У нее были тщательно уложенные волосы, хорошо ухоженные ногти и безупречно накрашенные губы; казалось, она только что вышла из салона красоты. Светлые волосы Хоуп, собранные в конский хвост, растрепал ветер, а от помады, нанесенной утром, осталось одно воспоминание. В присутствии продавщиц Хоуп неизменно чувствовала себя разбойницей с большой дороги. А ведь она еще помнила те времена, когда тщательно ухаживала за собой, те далекие времена до рождения детей, когда на французский маникюр у нее уходил весь воскресный вечер. Теперь она проводила воскресные вечера, потея над гладильной доской, думая о том, что необходимо купить на следующей неделе, и пытаясь выудить из огромной кучи белья два одинаковых носка.
– Это подарок? – спросила продавщица, намекая на то, что женщины типа Хоуп покупают дорогие вещи лишь раз в год.
– Да, – сказала Хоуп, борясь с желанием злобно ответить: «Нет, это для меня. По уик-эндам я наряжаюсь в мужскую одежду, а сейчас подыскиваю партнершу для встречи лесбиянок, любительниц мотоциклов „Харлей-Дэвидсон“.
Однако пришлось сделать вежливую мину. Честно говоря, Хоуп еще никогда не платила столько денег за галстук. Он был чудовищно дорогим даже в качестве подарка на сорокалетие. Утешало только одно: он должен был понравиться Мэтту. Галстук прекрасно подходил к недавно купленному мужем импозантному костюму, да и вообще к имиджу Мэтта, тоже очень импозантному. Единственной неимпозантной вещью в гардеробе Мэтта Паркера была сама Хоуп. «Может быть, беда именно в этом?» – с внезапной тревогой подумала она.
С недавних пор Мэтт перестал быть похожим на себя. Он всегда был оптимистом, счастливчиком и везунчиком, но в последние недели постоянно пребывал в плохом настроении, хмурился и был спокоен только тогда, когда что-то делал. Он все время искал себе занятие – даже в тех редких случаях, когда дети не дрались и появлялось время посидеть и спокойно поговорить. Взвинчен – вот как это называется. Мэтт был взвинчен, и Хоуп терзали мрачные предчувствия, что это имеет отношение к их семейной жизни. Или к ней самой.
Выйдя из магазина, Хоуп свернула за угол на Юнион-стрит и столкнулась с толпой туристов, охавших и ахавших при виде каждого изящного георгианского особняка из песчаника. Бат действительно был красивым городом, но Хоуп, прожившая в нем пять лет, уже привыкла к его красотам. В первые шесть месяцев она едва не свернула себе шею, любуясь местными достопримечательностями, однако сейчас, как и все жители Бата, ходила по городу, не обращая на памятники никакого внимания и проклиная туристов, которые шатались по улицам, как школьники, сбежавшие с уроков.
Хоуп толкнула стеклянную дверь ипотечного банка Уизерспуна, зная, что сейчас уже без двадцати три, а она должна была вернуться в четырнадцать тридцать. Мистер Кэмпбелл, местный управляющий и большой педант, тоже знал, сколько сейчас времени.
– Миссис Паркер, вы опоздали на десять минут, – негромко сказал он.
Хоуп сделала вид, будто ужасно запыхалась. Впрочем, после пробежки по Юнион-стрит это было нетрудно.
– Мне очень жаль, мистер Кэмпбелл, – пролепетала она. – Сегодня моему мужу исполняется сорок лет, и я покупала ему подарок…
– Ничего страшного, – успокоил ее управляющий. – Но чтобы это было в последний раз.
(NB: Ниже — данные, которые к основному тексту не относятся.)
-- ==== Sys2Proof/Laws/State.lean ====
section
/-!
SUPPORT. The fields of a state after each update, and how updates of one core, context or register set
compose.
-/
namespace Sys2Proof.Machine

/-! ### Fields after `setCore` -/

@[simp] theorem State.setCore_cue (s : State) (c : Nat) (k : Core) : (s.setCore c k).cue = s.cue := rfl
@[simp] theorem State.setCore_phys (s : State) (c : Nat) (k : Core) : (s.setCore c k).phys = s.phys := rfl
@[simp] theorem State.setCore_physMarks (s : State) (c : Nat) (k : Core) : (s.setCore c k).physMarks = s.physMarks := rfl
@[simp] theorem State.setCore_dies (s : State) (c : Nat) (k : Core) : (s.setCore c k).dies = s.dies := rfl
@[simp] theorem State.setCore_pkgNum (s : State) (c : Nat) (k : Core) : (s.setCore c k).pkgNum = s.pkgNum := rfl
@[simp] theorem State.setCore_exposed (s : State) (c : Nat) (k : Core) : (s.setCore c k).exposed = s.exposed := rfl
@[simp] theorem State.setCore_poolRoute (s : State) (c : Nat) (k : Core) : (s.setCore c k).poolRoute = s.poolRoute := rfl
@[simp] theorem State.setCore_cxlDown (s : State) (c : Nat) (k : Core) : (s.setCore c k).cxlDown = s.cxlDown := rfl
@[simp] theorem State.setCore_launches (s : State) (c : Nat) (k : Core) : (s.setCore c k).launches = s.launches := rfl
@[simp] theorem State.setCore_msix (s : State) (c : Nat) (k : Core) : (s.setCore c k).msix = s.msix := rfl
@[simp] theorem State.setCore_msixTab (s : State) (c : Nat) (k : Core) : (s.setCore c k).msixTab = s.msixTab := rfl
@[simp] theorem State.setCore_msixPend (s : State) (c : Nat) (k : Core) : (s.setCore c k).msixPend = s.msixPend := rfl
@[simp] theorem State.setCore_hostReads (s : State) (c : Nat) (k : Core) : (s.setCore c k).hostReads = s.hostReads := rfl
@[simp] theorem State.setCore_outbox (s : State) (c : Nat) (k : Core) : (s.setCore c k).outbox = s.outbox := rfl
@[simp] theorem State.setCore_mailbox (s : State) (c : Nat) (k : Core) : (s.setCore c k).mailbox = s.mailbox := rfl
@[simp] theorem State.setCore_flash (s : State) (c : Nat) (k : Core) : (s.setCore c k).flash = s.flash := rfl
@[simp] theorem State.setCore_bootCode (s : State) (c : Nat) (k : Core) : (s.setCore c k).bootCode = s.bootCode := rfl
@[simp] theorem State.setCore_minVersion (s : State) (c : Nat) (k : Core) : (s.setCore c k).minVersion = s.minVersion := rfl
@[simp] theorem State.setCore_rootDigest (s : State) (c : Nat) (k : Core) : (s.setCore c k).rootDigest = s.rootDigest := rfl
@[simp] theorem State.setCore_i3c (s : State) (c : Nat) (k : Core) : (s.setCore c k).i3c = s.i3c := rfl
@[simp] theorem State.setCore_wmeas (s : State) (c : Nat) (k : Core) : (s.setCore c k).wmeas = s.wmeas := rfl
@[simp] theorem State.setCore_linkKeys (s : State) (c : Nat) (k : Core) : (s.setCore c k).linkKeys = s.linkKeys := rfl
@[simp] theorem State.setCore_linkCount (s : State) (c : Nat) (k : Core) : (s.setCore c k).linkCount = s.linkCount := rfl
@[simp] theorem State.setCore_linkRxKeys (s : State) (c : Nat) (k : Core) : (s.setCore c k).linkRxKeys = s.linkRxKeys := rfl
@[simp] theorem State.setCore_linkRxEpoch (s : State) (c : Nat) (k : Core) : (s.setCore c k).linkRxEpoch = s.linkRxEpoch := rfl
@[simp] theorem State.setCore_linkOut (s : State) (c : Nat) (k : Core) : (s.setCore c k).linkOut = s.linkOut := rfl
@[simp] theorem State.setCore_overPower (s : State) (c : Nat) (k : Core) : (s.setCore c k).overPower = s.overPower := rfl
@[simp] theorem State.setCore_tripped (s : State) (c : Nat) (k : Core) : (s.setCore c k).tripped = s.tripped := rfl
@[simp] theorem State.setCore_ctlImages (s : State) (c : Nat) (k : Core) : (s.setCore c k).ctlImages = s.ctlImages := rfl
@[simp] theorem State.setCore_agenda (s : State) (c : Nat) (k : Core) : (s.setCore c k).agenda = s.agenda := rfl
@[simp] theorem State.setCore_delays (s : State) (c : Nat) (k : Core) : (s.setCore c k).delays = s.delays := rfl
@[simp] theorem State.setCore_freeIx (s : State) (c : Nat) (k : Core) : (s.setCore c k).freeIx = s.freeIx := rfl
@[simp] theorem State.setCore_nextId (s : State) (c : Nat) (k : Core) : (s.setCore c k).nextId = s.nextId := rfl
@[simp] theorem State.setCore_accs (s : State) (c : Nat) (k : Core) : (s.setCore c k).accs = s.accs := rfl
@[simp] theorem State.setCore_fences (s : State) (c : Nat) (k : Core) : (s.setCore c k).fences = s.fences := rfl
@[simp] theorem State.setCore_tokWaits (s : State) (c : Nat) (k : Core) : (s.setCore c k).tokWaits = s.tokWaits := rfl
@[simp] theorem State.setCore_ports (s : State) (c : Nat) (k : Core) : (s.setCore c k).ports = s.ports := rfl
@[simp] theorem State.setCore_cur (s : State) (c : Nat) (k : Core) : (s.setCore c k).cur = s.cur := rfl
@[simp] theorem State.setCore_ev (s : State) (c : Nat) (k : Core) : (s.setCore c k).ev = s.ev := rfl

/-! ### Fields after `modCore` -/

@[simp] theorem State.modCore_cue (s : State) (c : Nat) (f : Core → Core) : (s.modCore c f).cue = s.cue := rfl
@[simp] theorem State.modCore_phys (s : State) (c : Nat) (f : Core → Core) : (s.modCore c f).phys = s.phys := rfl
@[simp] theorem State.modCore_physMarks (s : State) (c : Nat) (f : Core → Core) : (s.modCore c f).physMarks = s.physMarks := rfl
@[simp] theorem State.modCore_dies (s : State) (c : Nat) (f : Core → Core) : (s.modCore c f).dies = s.dies := rfl
@[simp] theorem State.modCore_pkgNum (s : State) (c : Nat) (f : Core → Core) : (s.modCore c f).pkgNum = s.pkgNum := rfl
@[simp] theorem State.modCore_exposed (s : State) (c : Nat) (f : Core → Core) : (s.modCore c f).exposed = s.exposed := rfl
@[simp] theorem State.modCore_poolRoute (s : State) (c : Nat) (f : Core → Core) : (s.modCore c f).poolRoute = s.poolRoute := rfl
@[simp] theorem State.modCore_cxlDown (s : State) (c : Nat) (f : Core → Core) : (s.modCore c f).cxlDown = s.cxlDown := rfl
@[simp] theorem State.modCore_launches (s : State) (c : Nat) (f : Core → Core) : (s.modCore c f).launches = s.launches := rfl
@[simp] theorem State.modCore_msix (s : State) (c : Nat) (f : Core → Core) : (s.modCore c f).msix = s.msix := rfl
@[simp] theorem State.modCore_msixTab (s : State) (c : Nat) (f : Core → Core) : (s.modCore c f).msixTab = s.msixTab := rfl
@[simp] theorem State.modCore_msixPend (s : State) (c : Nat) (f : Core → Core) : (s.modCore c f).msixPend = s.msixPend := rfl
@[simp] theorem State.modCore_hostReads (s : State) (c : Nat) (f : Core → Core) : (s.modCore c f).hostReads = s.hostReads := rfl
@[simp] theorem State.modCore_outbox (s : State) (c : Nat) (f : Core → Core) : (s.modCore c f).outbox = s.outbox := rfl
@[simp] theorem State.modCore_mailbox (s : State) (c : Nat) (f : Core → Core) : (s.modCore c f).mailbox = s.mailbox := rfl
@[simp] theorem State.modCore_flash (s : State) (c : Nat) (f : Core → Core) : (s.modCore c f).flash = s.flash := rfl
@[simp] theorem State.modCore_bootCode (s : State) (c : Nat) (f : Core → Core) : (s.modCore c f).bootCode = s.bootCode := rfl
@[simp] theorem State.modCore_minVersion (s : State) (c : Nat) (f : Core → Core) : (s.modCore c f).minVersion = s.minVersion := rfl
@[simp] theorem State.modCore_rootDigest (s : State) (c : Nat) (f : Core → Core) : (s.modCore c f).rootDigest = s.rootDigest := rfl
@[simp] theorem State.modCore_i3c (s : State) (c : Nat) (f : Core → Core) : (s.modCore c f).i3c = s.i3c := rfl
@[simp] theorem State.modCore_wmeas (s : State) (c : Nat) (f : Core → Core) : (s.modCore c f).wmeas = s.wmeas := rfl
@[simp] theorem State.modCore_linkKeys (s : State) (c : Nat) (f : Core → Core) : (s.modCore c f).linkKeys = s.linkKeys := rfl
@[simp] theorem State.modCore_linkCount (s : State) (c : Nat) (f : Core → Core) : (s.modCore c f).linkCount = s.linkCount := rfl
@[simp] theorem State.modCore_linkRxKeys (s : State) (c : Nat) (f : Core → Core) : (s.modCore c f).linkRxKeys = s.linkRxKeys := rfl
@[simp] theorem State.modCore_linkRxEpoch (s : State) (c : Nat) (f : Core → Core) : (s.modCore c f).linkRxEpoch = s.linkRxEpoch := rfl
@[simp] theorem State.modCore_linkOut (s : State) (c : Nat) (f : Core → Core) : (s.modCore c f).linkOut = s.linkOut := rfl
@[simp] theorem State.modCore_overPower (s : State) (c : Nat) (f : Core → Core) : (s.modCore c f).overPower = s.overPower := rfl
@[simp] theorem State.modCore_tripped (s : State) (c : Nat) (f : Core → Core) : (s.modCore c f).tripped = s.tripped := rfl
@[simp] theorem State.modCore_ctlImages (s : State) (c : Nat) (f : Core → Core) : (s.modCore c f).ctlImages = s.ctlImages := rfl
@[simp] theorem State.modCore_agenda (s : State) (c : Nat) (f : Core → Core) : (s.modCore c f).agenda = s.agenda := rfl
@[simp] theorem State.modCore_delays (s : State) (c : Nat) (f : Core → Core) : (s.modCore c f).delays = s.delays := rfl
@[simp] theorem State.modCore_freeIx (s : State) (c : Nat) (f : Core → Core) : (s.modCore c f).freeIx = s.freeIx := rfl
@[simp] theorem State.modCore_nextId (s : State) (c : Nat) (f : Core → Core) : (s.modCore c f).nextId = s.nextId := rfl
@[simp] theorem State.modCore_accs (s : State) (c : Nat) (f : Core → Core) : (s.modCore c f).accs = s.accs := rfl
@[simp] theorem State.modCore_fences (s : State) (c : Nat) (f : Core → Core) : (s.modCore c f).fences = s.fences := rfl
@[simp] theorem State.modCore_tokWaits (s : State) (c : Nat) (f : Core → Core) : (s.modCore c f).tokWaits = s.tokWaits := rfl
@[simp] theorem State.modCore_ports (s : State) (c : Nat) (f : Core → Core) : (s.modCore c f).ports = s.ports := rfl
@[simp] theorem State.modCore_cur (s : State) (c : Nat) (f : Core → Core) : (s.modCore c f).cur = s.cur := rfl
@[simp] theorem State.modCore_ev (s : State) (c : Nat) (f : Core → Core) : (s.modCore c f).ev = s.ev := rfl

/-! ### Fields after `setDie` -/

@[simp] theorem State.setDie_cue (s : State) (d : Nat) (k : Die) : (s.setDie d k).cue = s.cue := rfl
@[simp] theorem State.setDie_phys (s : State) (d : Nat) (k : Die) : (s.setDie d k).phys = s.phys := rfl
@[simp] theorem State.setDie_physMarks (s : State) (d : Nat) (k : Die) : (s.setDie d k).physMarks = s.physMarks := rfl
@[simp] theorem State.setDie_cores (s : State) (d : Nat) (k : Die) : (s.setDie d k).cores = s.cores := rfl
@[simp] theorem State.setDie_pkgNum (s : State) (d : Nat) (k : Die) : (s.setDie d k).pkgNum = s.pkgNum := rfl
@[simp] theorem State.setDie_exposed (s : State) (d : Nat) (k : Die) : (s.setDie d k).exposed = s.exposed := rfl
@[simp] theorem State.setDie_poolRoute (s : State) (d : Nat) (k : Die) : (s.setDie d k).poolRoute = s.poolRoute := rfl
@[simp] theorem State.setDie_cxlDown (s : State) (d : Nat) (k : Die) : (s.setDie d k).cxlDown = s.cxlDown := rfl
@[simp] theorem State.setDie_launches (s : State) (d : Nat) (k : Die) : (s.setDie d k).launches = s.launches := rfl
@[simp] theorem State.setDie_msix (s : State) (d : Nat) (k : Die) : (s.setDie d k).msix = s.msix := rfl
@[simp] theorem State.setDie_msixTab (s : State) (d : Nat) (k : Die) : (s.setDie d k).msixTab = s.msixTab := rfl
@[simp] theorem State.setDie_msixPend (s : State) (d : Nat) (k : Die) : (s.setDie d k).msixPend = s.msixPend := rfl
@[simp] theorem State.setDie_hostReads (s : State) (d : Nat) (k : Die) : (s.setDie d k).hostReads = s.hostReads := rfl
@[simp] theorem State.setDie_outbox (s : State) (d : Nat) (k : Die) : (s.setDie d k).outbox = s.outbox := rfl
@[simp] theorem State.setDie_mailbox (s : State) (d : Nat) (k : Die) : (s.setDie d k).mailbox = s.mailbox := rfl
@[simp] theorem State.setDie_flash (s : State) (d : Nat) (k : Die) : (s.setDie d k).flash = s.flash := rfl
@[simp] theorem State.setDie_bootCode (s : State) (d : Nat) (k : Die) : (s.setDie d k).bootCode = s.bootCode := rfl
@[simp] theorem State.setDie_minVersion (s : State) (d : Nat) (k : Die) : (s.setDie d k).minVersion = s.minVersion := rfl
@[simp] theorem State.setDie_rootDigest (s : State) (d : Nat) (k : Die) : (s.setDie d k).rootDigest = s.rootDigest := rfl
@[simp] theorem State.setDie_i3c (s : State) (d : Nat) (k : Die) : (s.setDie d k).i3c = s.i3c := rfl
@[simp] theorem State.setDie_wmeas (s : State) (d : Nat) (k : Die) : (s.setDie d k).wmeas = s.wmeas := rfl
@[simp] theorem State.setDie_linkKeys (s : State) (d : Nat) (k : Die) : (s.setDie d k).linkKeys = s.linkKeys := rfl
@[simp] theorem State.setDie_linkCount (s : State) (d : Nat) (k : Die) : (s.setDie d k).linkCount = s.linkCount := rfl
@[simp] theorem State.setDie_linkRxKeys (s : State) (d : Nat) (k : Die) : (s.setDie d k).linkRxKeys = s.linkRxKeys := rfl
@[simp] theorem State.setDie_linkRxEpoch (s : State) (d : Nat) (k : Die) : (s.setDie d k).linkRxEpoch = s.linkRxEpoch := rfl
@[simp] theorem State.setDie_linkOut (s : State) (d : Nat) (k : Die) : (s.setDie d k).linkOut = s.linkOut := rfl
@[simp] theorem State.setDie_overPower (s : State) (d : Nat) (k : Die) : (s.setDie d k).overPower = s.overPower := rfl
@[simp] theorem State.setDie_tripped (s : State) (d : Nat) (k : Die) : (s.setDie d k).tripped = s.tripped := rfl
@[simp] theorem State.setDie_ctlImages (s : State) (d : Nat) (k : Die) : (s.setDie d k).ctlImages = s.ctlImages := rfl
@[simp] theorem State.setDie_agenda (s : State) (d : Nat) (k : Die) : (s.setDie d k).agenda = s.agenda := rfl
@[simp] theorem State.setDie_delays (s : State) (d : Nat) (k : Die) : (s.setDie d k).delays = s.delays := rfl
@[simp] theorem State.setDie_freeIx (s : State) (d : Nat) (k : Die) : (s.setDie d k).freeIx = s.freeIx := rfl
@[simp] theorem State.setDie_nextId (s : State) (d : Nat) (k : Die) : (s.setDie d k).nextId = s.nextId := rfl
@[simp] theorem State.setDie_accs (s : State) (d : Nat) (k : Die) : (s.setDie d k).accs = s.accs := rfl
@[simp] theorem State.setDie_fences (s : State) (d : Nat) (k : Die) : (s.setDie d k).fences = s.fences := rfl
@[simp] theorem State.setDie_tokWaits (s : State) (d : Nat) (k : Die) : (s.setDie d k).tokWaits = s.tokWaits := rfl
@[simp] theorem State.setDie_ports (s : State) (d : Nat) (k : Die) : (s.setDie d k).ports = s.ports := rfl
@[simp] theorem State.setDie_cur (s : State) (d : Nat) (k : Die) : (s.setDie d k).cur = s.cur := rfl
@[simp] theorem State.setDie_ev (s : State) (d : Nat) (k : Die) : (s.setDie d k).ev = s.ev := rfl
Хоуп быстро прошла в комнату для служащих, положила покупки в шкаф, сняла синее шерстяное пальто и поспешила занять место за стойкой.
– Как тебе удается опаздывать и при этом не злить нашего тирана? – спросила Ивонна, сидящая за соседней стойкой.
– Потому что у меня невинное лицо, – ответила Хоуп, продолжая улыбаться мистеру Кэмпбеллу через стеклянную перегородку, – а у тебя физиономия проныры.
Хоуп знала, что подруга будет польщена. Ивонне нравилось быть пронырой. Кроме того, она обладала чувством юмора и никогда не обижалась. В отличие от второй лучшей подруги Хоуп, которую звали Бетси. Бетси обижалась на все и непременно спросила бы, что имела в виду Хоуп, назвав ее пронырой. Сама Хоуп просто не могла выглядеть пронырой. У проныр не бывает кудрявых от природы русых волос – особенно если они окружают спокойное круглое личико с удивленными большими темно-серыми глазами и маленьким ротиком, как у девочек с портретов французских художников восемнадцатого века.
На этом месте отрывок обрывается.